Getting back to electrical circuits, what does resistance mean in practical terms? First, conductors have relatively low resistance; that's what makes them conductive. Insulators have high resistance. Let's consider a D-cell battery. This is a device that chemically creates a charge differential; one end of the battery is positively charged, and the other is negatively charged, so it has a voltage (typically 1.5V for alkaline cells). What prevents the electrons from jumping straight to the positive charge and neutralizing the battery? It is the conductor that separates them: the air itself. Air is one of the best insulators around. Now if you attach a wire from one terminal to the other, you have replaced the high resistance of the air with the low resistance of the wire, and you will get a very high current as a result through the wire. How high? Well, directly short-circuiting a battery in this manner can cause burns!

How can electricity cause burns? Some of the electrical energy is converted to heat. How much heat is created depends on the current through the circuit, and the resistance of the conductor. In fact, this is all that an incandescent lightbulb is: a closed circuit is made to the bulb. Inside the bulb is a filament made of a special material with a fairly high resistance. When electricity flows through it, some of it is converted to heat, which causes the filament to glow and, combined with the gases in the bulb, produce light. When you turn off the switch, you open the circuit by replacing part of the wire in the circuit with air, and the electrical flow stops.

There's one final thing to note about current: even though it is comprised of negatively-charge particles (electrons) moving towards a positive charge, by convention current is considered to be the opposite: positive charges moving towards a negative charge.
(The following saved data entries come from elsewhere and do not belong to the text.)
-- ==== Sys2Proof/Laws/Elements.lean ====
section
/-! SUPPORT. What reading an element and running a step come down to, said once. -/

namespace Sys2Proof.Machine

/-- Decoding never looks past the end of the input (40_bitreader.md R97). -/
theorem State.window_length (s : State) : s.window.length = min longestElement (s.inputBits - s.bitpos) := by
  simp [State.window]

/-- Moving the cursor moves the window; nothing else of the state matters to it. -/
theorem State.window_eq {s t : State} (hi : t.inp = s.inp) (hp : t.bitpos = s.bitpos) : t.window = s.window := by
  simp [State.window, State.inputBits, hi, hp]

/-- An element that completes was decoded at the cursor, and its row completed. -/
theorem runElement_ok {c : Ctx} {s t : State} (h : runElement c s = .ok t) :
    ∃ i n, decode c s.window = .ok (i, n) ∧ elem i s = .ok t := by
  unfold runElement at h
  split at h
  · exact ⟨_, _, ‹_›, h⟩
  all_goals cases h

theorem runElement_eq {c : Ctx} {s : State} {i : Instr} {n : Nat} (h : decode c s.window = .ok (i, n)) :
    runElement c s = elem i s := by
  simp [runElement, h]

theorem runElement_short {c : Ctx} {s : State} {used : Nat} (h : decode c s.window = .error (.endOfInput used)) :
    runElement c s = .error (.raise .invalidArguments "read past end of input" (s.bitpos + used)) := by
  simp [runElement, h]

/-- A symbol that completes was decoded with the code in force. -/
theorem runSymbol_ok {a : Alphabet} {code : Option PrefixCode} {s t : State} (h : runSymbol a code s = .ok t) :
    ∃ T i n, code = some T ∧ decode (.symbol a T) s.window = .ok (i, n) ∧ elem i s = .ok t := by
  unfold runSymbol at h
  split at h
  · obtain ⟨i, n, hd, he⟩ := runElement_ok h
    exact ⟨_, i, n, rfl, hd, he⟩
  · cases h

theorem fetch_eq {s : State} {i : Instr} {n : Nat} (h : decode s.place s.window = .ok (i, n)) : s.fetch = .ok i := by
  simp [State.fetch, h]

/-- A step is the operation that stands at the machine's place; where none is enabled it changes nothing. -/
theorem step_cases (s : State) :
    (∃ i, s.fetch = .ok i ∧ step s = exec i s) ∨ ((∃ e, s.fetch = .error e) ∧ step s = .next s) := by
  unfold step
  cases h : s.fetch with
  | ok i => exact .inl ⟨i, rfl, rfl⟩
  | error e => exact .inr ⟨⟨e, rfl⟩, rfl⟩

/-- Only the ten operations are fetched. -/
theorem fetch_operation {s : State} {i : Instr} (h : s.fetch = .ok i) :
    operationRow s.state s.cmdPhase s.beyond = some i := by
  unfold State.fetch State.place at h
  simp only [decode] at h
  cases hr : operationRow s.state s.cmdPhase s.beyond with
  | none => rw [hr] at h; cases h
  | some j => rw [hr] at h; cases h; rfl

/-! ### The lengths that code-length symbols write -/

theorem Lengths.write_literal (k : Lengths) {sym : Nat} (x : Nat) (h : sym < 16) :
    k.write sym x = { k with lens := k.lens ++ [sym], prev := if sym = 0 then k.prev else sym, rep := 0 } := if_pos h

/-- A code-length symbol only appends. -/
theorem Lengths.write_appends (k : Lengths) (sym x : Nat) : ∃ ls, (k.write sym x).lens = k.lens ++ ls := by
  unfold Lengths.write
  split <;> exact ⟨_, rfl⟩

@[simp] theorem Lengths.ofSymbols_nil : Lengths.ofSymbols [] = .start := rfl

/-- The last symbol of a list is written after the others. -/
@[simp] theorem Lengths.ofSymbols_concat (items : List (Nat × Nat)) (p : Nat × Nat) :
    Lengths.ofSymbols (items ++ [p]) = (Lengths.ofSymbols items).write p.1 p.2 := by
  simp [Lengths.ofSymbols]

theorem kraft_append (T U : PrefixCode) : kraft (T ++ U) = kraft T + kraft U := by
  simp [kraft]

theorem share32_append (vs ws : List Nat) : share32 (vs ++ ws) = share32 vs + share32 ws := by
  simp [share32]

end Sys2Proof.Machine
end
I believe that this is the case because in the early days of research into electricity, scientists believed the positive charges are what moved in the circuit, and not the negative ones. It doesn't really matter too much actually, except that you will normally see, for example, battery voltages referred to as positive and not negative. All voltages are measured in reference to a common zero point, normally called ground potential because it is usually connected to the ground of the earth, directly or indirectly.